YS: You lose the protection that the rules provide you.
Me: What does that make you?
YS: An outlaw. Fair game.
Me: So, BA, what would you think if we said, “Great. You don’t want the constraints or the protection of the rules, there are more of us, we’re going to take your stuff!”
BA: I’d be like, “That was a bad choice. I take that back.”
Me: So you think those are good rules.
Me: Are they rules you’ll take with you into adulthood?
BA: I think so.
Me: What if you met someone who didn’t obey those rules?
BA: I would be quite upset.
Me: What would you call that person?
BA: A thief.
Me: Are you free to leave the family?
YS: Yes. I’m not going to.
Me: So you’re here voluntarily?
Me: How can that be? What recourse do you have? Isn’t it dangerous just to leave?
YS: You would help me find a good home that suited me better.
Me: That’s true. That’s a big part of being a member of this family. You are free to go. Your father and I both agree on that point. He is free to leave, I am free to leave, you are free to leave, your brother is free to leave. How do you think it impacts our parenting to know that we have agreed that you can walk away–right now–and not look back?
YS: It makes you think about your actions and consequences.
Me: Does that make us perfect parents?
Me: Why don’t you leave?
YS: Because I love you all and you are my family.
Me: What if we were oppressive?
YS: You aren’t so how would I know what I would do?
Me: So if we were prone to being oppressive we wouldn’t give you the option to walk away.
YS: Right. If you’re going to be oppressive you aren’t going to give the kid the option to safely walk away.
Me: But you’re given the right to walk away when you’re eighteen, right? Earlier if you become an emancipated minor.
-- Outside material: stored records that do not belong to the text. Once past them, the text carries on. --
-- ==== Sys2Proof/Machine/EventOps.lean ====
section
/-! DEFINITION. Descriptors between the stages of Table 4-1: placing them in the angle wheel, their notices, their end, and
freeing them (scheduling R121, R124, R125, R146, R152). -/
namespace Sys2Proof.Machine

/-! ### Flags of a descriptor (scheduling Table 4-4) -/

/-- Re-armed every cycle until cancelled. -/
def Desc.recurring (d : Desc) : Bool := bitOf d.flags 0
/-- Tooth-locked. -/
def Desc.toothLocked (d : Desc) : Bool := bitOf d.flags 1
/-- A one-shot whose start has passed waits for the next cycle. -/
def Desc.nextOk (d : Desc) : Bool := bitOf d.flags 2
/-- Auto-trim not applied. -/
def Desc.noTrim (d : Desc) : Bool := bitOf d.flags 3
/-- An ARMED notice is sent. -/
def Desc.notifyArm (d : Desc) : Bool := bitOf d.flags 4

/-- Output number 0 to 51 of the encoding of D0 `CHANNEL`. -/
def outOf (channel : Nat) : Nat := if channel < 36 then channel else channel - 0x40 + 36

/-- The output of a descriptor. -/
def Desc.output (d : Desc) : Nat := outOf d.channel

/-- The tally pair of a descriptor. -/
def Desc.pair (d : Desc) : Nat := pairOf d.output

/-- The number of a stage in D5. -/
def Stage.code : Stage → Nat
  | .waiting => 0
  | .near => 1
  | .armed => 2
  | .running => 3

/-- The value half D0 to D7 of Table 4-2. -/
def Desc.words (d : Desc) : List Word :=
  [ wd (d.channel * 2 ^ 24 + d.profile * 2 ^ 18 + d.astern.toNat * 2 ^ 17 + d.bank * 2 ^ 16 + d.flags * 2 ^ 8 + d.lateLim),
    wd (d.endAngle * 2 ^ 8 + d.cls * 2 ^ 6), wd d.duration, wd (d.armLead * 2 ^ 8),
    wd (d.sequence * 2 ^ 16 + d.client * 2 ^ 8), wd (d.tooth * 2 ^ 16 + d.stage.code), wd d.serial,
    wd (if 2 ≤ d.stage.code then d.startTime else 0) ]

/-! ### Pairs -/

/-- Tally pair `p`. -/
def pairAt (s : State) (p : Nat) : Pair := Tbl.get {} s.seq.pairs p

/-- Tally pair `p` changed by `f`. -/
def onPair (p : Nat) (f : Pair → Pair) (s : State) : State :=
  { s with seq := { s.seq with pairs := Tbl.set {} s.seq.pairs p (f (pairAt s p)) } }

/-! ### Placing a descriptor in the angle wheel -/

/-- The review distance V in links (R125). -/
def reviewDistance (s : State) (w : Wheel) : Nat := ((pitch w).mul (Frac.int (s.seq.reviewD + 1))).round.toNat

/-- Start angle and arm angle of `d` at the present prediction (R124, R137); `none` when the offset reaches 2^23 links. -/
def anglesOf (s : State) (w : Wheel) (d : Desc) : Option (Nat × Nat) :=
  if d.toothLocked then
    let a := angleOf s w d.tooth
    some (a, before d.astern a d.armLead)
  else
    match startOffset s w d.astern d.endAngle d.duration with
    | none => none
    | some x =>
      if turn / 2 ≤ x then none
      else
        let a := before d.astern d.endAngle x
        some (a, before d.astern a d.armLead)

/-- The review angle of `d` (R125). -/
def reviewAngle (s : State) (d : Desc) : Nat :=
  match s.angle.wheel with
  | none => 0
  | some w =>
    match anglesOf s w d with
    | some (_, arm) => before d.astern arm (reviewDistance s w)
    | none => before d.astern (before d.astern d.endAngle (turn / 2 - 1)) (d.armLead + reviewDistance s w)

/-- The place in the angle wheel of review angle `a` (R121). -/
def wheelPlace (a : Nat) : Place := .angle (a / 1024) a

/-- The place in the angle wheel of `d`'s review angle. -/
def reviewPlace (s : State) (d : Desc) : Place := wheelPlace (reviewAngle s d)

/-- `d` with the values of an update that waited for this occurrence's end (R147). -/
def Desc.updated (d : Desc) : Desc :=
  match d.update with
  | some (e, n, x) => { d with endAngle := e, duration := n, armLead := x, update := none }
  | none => d

/-- `d` as it waits for an occurrence, in place `k` of the angle wheel. -/
def Desc.asWaiting (d : Desc) (k : Place) : Desc :=
  { d with
    stage := .waiting, place := k, late := 0, slip := 0, trim := 0, note := 0, onAt := none
    merged := false, lostConv := 0 }

/-- A recurring descriptor returns to Waiting at the review angle of its next occurrence (R146). -/
def requeue (i : Nat) (s : State) : State :=
  match desc s i with
  | some d => setDesc i (d.updated.asWaiting (reviewPlace s d.updated)) s
  | none => s

/-! ### Freeing (R118, R146) -/

/-- Remove `i` from every list of its pair. -/
def Pair.forget (p : Pair) (i : Nat) : Pair :=
  { p with
    stakes := p.stakes.filter (fun x => x.2.desc != i)
    tooth := p.tooth.filter (fun x => x.2 != i)
    reviews := p.reviews.filter (fun j => j != i)
    recompute := p.recompute.filter (fun j => j != i) }

/-- Withdraw every stake and pending review of descriptor `i`, the frame it sent, and its converter reservation. -/
def withdraw (i : Nat) (s : State) : State :=
  match desc s i with
  | none => s
  | some d =>
    let s := onPair d.pair (fun p => { p.forget i with link := p.link.filter (fun f => f.serial != d.serial) }) s
    let s := if d.output < 36 then
        onChan d.output (fun c => { c with frames := c.frames.filter (fun f => f.serial != d.serial) }) s
      else
        { s with drive := { s.drive with aux := s.drive.aux.map (fun x =>
          (x.1, { x.2 with frames := x.2.frames.filter (fun f => f.serial != d.serial) })) } }
    { s with
      drive := { s.drive with reserves := s.drive.reserves.map (fun x => (x.1, x.2.filter (fun r => r.desc != i))) } }

/-- The tally pair of `d` is halted: its descriptors keep their stage and send nothing (architecture R30). -/
def Desc.frozen (s : State) (d : Desc) : Bool := (pairAt s d.pair).halted

/-- Descriptor `i` is freed and its quota unit returned; on a halted pair only reset frees it. -/
def freeDesc (i : Nat) (s : State) : State :=
  match desc s i with
  | none => s
  | some d =>
    if d.frozen s then s else
    let s := withdraw i s
    let s := { s with seq := { s.seq with descs := Tbl.erase s.seq.descs i } }
    wr (CLI_SEQ_USE_USED d.client) (rd s (CLI_SEQ_USE_USED d.client) - 1) s

/-- The occurrence in hand is the descriptor's last (R146, R148, R151). -/
def Desc.endsHere (d : Desc) : Bool := !d.recurring || d.lastOne

/-! ### Configuration in effect (closing R274) -/

/-- A field of `CD_CFG`, `CD_DET`, `CD_PLAUS` or `CD_TRIMLIM` of channel `c`, as taken at its last lane ON. -/
def cdField (s : State) (c : Nat) (f : Fld) : Nat :=
  match (chan s c).cd with
  | none => rd s f
  | some (a, b, p, l) =>
    if f.off = CD_CFG c then f.ofWord a
    else if f.off = CD_DET c then f.ofWord b
    else if f.off = CD_PLAUS c then f.ofWord p
    else f.ofWord l

/-! ### Notices (R152) -/

/-- Notice types of Table 4-9. -/
def ntArmed : Nat := 1
def ntCompleted : Nat := 2
def ntLate : Nat := 3
def ntDropped : Nat := 4
def ntDisplaced : Nat := 5
def ntSuppressed : Nat := 6
def ntCutSync : Nat := 7
def ntCutReverse : Nat := 8
def ntCutSafety : Nat := 9
def ntTruncated : Nat := 10
def ntMissedTooth : Nat := 11
def ntTripped : Nat := 12
def ntBoost : Nat := 13

/-- Outcomes of N1. -/
def ocNone : Nat := 0
def ocSlipped : Nat := 1
def ocDegraded : Nat := 2
def ocSkipped : Nat := 3

/-- `CLOSING` of an event that was not measured because detection is off (closing Table 8-2). -/
def closingOff : Word := 0x40300000

/-- What one notice says beyond the descriptor's own record. -/
structure NoteArgs where
  type : Nat
  reason : Nat := 0
  outcome : Nat := 0
  energised : Nat := 0
  endErr : Int := 0
  delay : Nat := 0
  closing : Word := closingOff
  freed : Bool := false
  deriving DecidableEq, Repr

/-- The `EVENT_NOTICE (0x0280)` of descriptor `i` (Table 4-10). -/
def noteOf (s : State) (i : Nat) (d : Desc) (a : NoteArgs) : ModMsg :=
  { client := d.client, opcode := 0x0280, seq := 0, status := 0, detail := 0, unsol := true
    words :=
      [ wd (i * 2 ^ 16 + a.type * 2 ^ 8 + a.reason),
        wd (d.sequence * 2 ^ 16 + a.outcome * 2 ^ 8 + setBit d.note flFreed a.freed),
        wd (d.onAt.getD 0), wd a.energised, wd (ofSigned 24 a.endErr * 2 ^ 8), wd a.delay,
        wd (rd s SEQ_CYCLE_CYCLE), a.closing, wd (ofSigned 32 d.trim), 0, 0, 0 ] }

/-- The counter that a notice type counts in (Table 4-12). -/
def noteCounter (type : Nat) : Option Fld :=
  if type = ntLate then some SEQ_EVT_CNT0_LATE
  else if type = ntDropped then some SEQ_EVT_CNT0_DROPPED
  else if type = ntDisplaced then some SEQ_EVT_CNT1_DISPLACED
  else if type = ntSuppressed then some SEQ_EVT_CNT1_SUPPRESSED
  else if type = ntCutSync ∨ type = ntCutReverse ∨ type = ntCutSafety then some SEQ_EVT_CNT2_CUT
  else none

/-- Count a notice of `type`. -/
def countNote (type : Nat) (s : State) : State :=
  match noteCounter type with
  | some f => count f 1 s
  | none => s

/-- Send a notice of descriptor `i`. -/
def sendNote (i : Nat) (a : NoteArgs) (s : State) : State :=
  match desc s i with
  | some d => if d.frozen s then s else notice (noteOf s i d a) (countNote a.type s)
  | none => s

/-- `CD_LAST_c` shows the measurement word of an event that ran on channel `c` with closing detection on (closing R262). -/
def noteClosing (c : Nat) (closing : Word) (s : State) : State :=
  if cdField s c (CD_CFG_ENABLE c) = 1 then wr (CD_LAST_WORD c) closing.toNat s else s

/-- The occurrence of descriptor `i` ends with the notice `a`: a recurring descriptor returns to Waiting, any other is
freed (R146). -/
def endWith (i : Nat) (a : NoteArgs) (s : State) : State :=
  match desc s i with
  | none => s
  | some d =>
    if d.frozen s then s
    else
    let s := if d.stage = .running ∧ d.output < 36 then
        noteClosing d.output a.closing
          { s with angle := { s.angle with lastInjection := some (rd s SEQ_CYCLE_CYCLE, chain s) } }
      else s
    if d.endsHere then freeDesc i (sendNote i { a with freed := true } s)
    else requeue i (withdraw i (sendNote i a s))

end Sys2Proof.Machine
end

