/-- A start for serial `x` reaches channel `c` whose lane is ON: restart from phase 0 or hold extension; the frame is
consumed either way (drive R201, R212, R219, Table 6-7). A channel whose event is already over starts anew. -/
def chanAgain (c x : Nat) (s : State) : State :=
  let e := chan s c
  if !energises s then trackAgain c x s
  else if e.ended then chanOn c x s
  else
    match takeFrame x e.frames with
    | none => report (.noFrame c x s.cyc false) (raise 0x0207 (outSource c) (hopDetail s x 7) actEvent s)
    | some (f, rest) =>
      let s := onChan c (fun y => { y with frames := rest }) s
      let again (s : State) : State := count (DRV_CH_COUNT_RETRIGGERS c) 1 s
      if extends_ s c then again ((members s c).foldl (fun s m => extendMember m s) s)
      else if senseGone s c && !isSet s (DRV_CH_CFG_FALLBACK_EN (evenMember s c)) then restartRefused c x 0x21 s
      else
        let f := frameInForce s c f
        match frameProfile s f with
        | none => report (.noFrame c x s.cyc false) (raise 0x0207 (outSource c) (hopDetail s x 7) actEvent s)
        | some p => again ((members s c).foldl (fun s m => restartMember m f p s) (startNotes x f false s))

/-! ### Lane OFF (drive R210) -/

/-- The lane of channel `c` falls: `FINAL_OFF`, or FAST for a cut (`fast`); the members then decay. `eligible` is R269's test
for the event that ends by its own end stake; `none` opens no closing window. An event that still waits for the boost is skipped
(protection Table 7-3). (log entry 56, DEDUCED) -/
def chanOff (c : Nat) (fast : Bool) (eligible : Option Bool) (s : State) : State :=
  let x := chan s c
  let ran := energised s c
  let s := match x.mode with
    | .boostWait since => if eligible.isSome then report (.boost c x.serial ocSkipped (s.cyc - since) since true) s else s
    | _ => s
  let s := (members s c).foldl (fun s m =>
    let mode := if fast then 3 else finalOff x.words
    onChan m (fun y => { y with lane := false, ended := false, held := false })
      (quench m mode true s)) s
  match eligible with
  | some e => if ran then openClosing c x.serial e s else s
  | none => s

/-! ### Protection trips (protection R244, R251, R252) -/

/-- Retry interval of value `v`, in cycles (protection Table 7-5). -/
def retryCycles (v : Nat) : Nat := [1, 2, 5, 10, 20, 50, 100, 200].getD v 1 * 400000

/-- Channel `m` is latched off with `reason`, unless a comparator self-test latched it, which only its own rule releases (acquisition R338); with a retry left its release is due, else `F_052B` (protection R251, R252). -/
def latchChannel (m reason : Nat) (s : State) : State :=
  if isSet s (PRT_STAT_LATCH m) ∧ rd s (PRT_STAT_CAUSE m) = 15 then s else
  let left := rd s (PRT_STAT_RETRIES_LEFT m)
  let s := wr (PRT_STAT_CAUSE m) (reason - 0x20) (flag (PRT_STAT_LATCH m) s)
  let s := onChan m (fun x => { x with latchedAt := if left = 0 then none else some s.cyc, cleanRun := 0 }) s
  if left = 0 then raise 0x052B m (wd (reason * 2 ^ 24)) actLatch s else s

/-- Channel `m` is taken off by protection: its current decays in the FAST path, or in SLOW for an open load, and its event is
reported (protection R244, R248, R251). (log entry 58, DEDUCED) -/
def tripMember (m reason mode : Nat) (s : State) : State :=
  if !energised s m then s
  else
    let x := chan s m
    let s := onChan m (fun y => { y with ended := true }) (quench m mode false s)
    if m = evenMember s m then report (.tripped m x.serial reason s.cyc true) s else s

/-- The channels that a trip of `reason` on channel `c` takes with it: the pair, or the bank for a high side (protection
R251). -/
def tripSpread (s : State) (c reason : Nat) : List Nat :=
  if 28 ≤ c ∧ (reason = 0x23 ∨ reason = 0x25 ∨ reason = 0x28) then bankOf c else members s c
So eventually everyone has the right to rid themselves of relationships they find abusive or broken. We’ve just given it to you earlier. Why would we do that?
YS: Because you want to be respectful of me.
Me: It also keeps us honest. Knowing that you can leave us. It levels the field. What if I couldn’t leave my marriage to your father?
YS: That would make you a slave and he could do anything.
Me: Would that be healthy?
YS: No. You couldn’t do anything. You would have no power.
Me: There has to be balance. We decided early on that our relationships had to be balanced. You had to have the right to leave. Your father and I agreed to that with one another. That’s our agreement. If one of us refuses to make leaving the family a safe option for a child, the other is the fail safe. They will guarantee your safe departure and survival until you are old enough to make it on your own. Are there other adults who would assist you if your dad and I suddenly lost it?
Me: Miss Katy, Miss Alison, Miss Karen, Mr. Jamie, The Whites, Scott. Would they help you?
YS: Yes, they would. But I’m not leaving.
We have this conversation about every six months. Just so he knows his father and I remain bound by this rule. We check in. They know the rules of our union as a family and they know that removing themselves safely is an option guaranteed to them as members of this family. Particularly as they become young adults with all that adulthood brings with it, I think having the option to walk away is fundamental.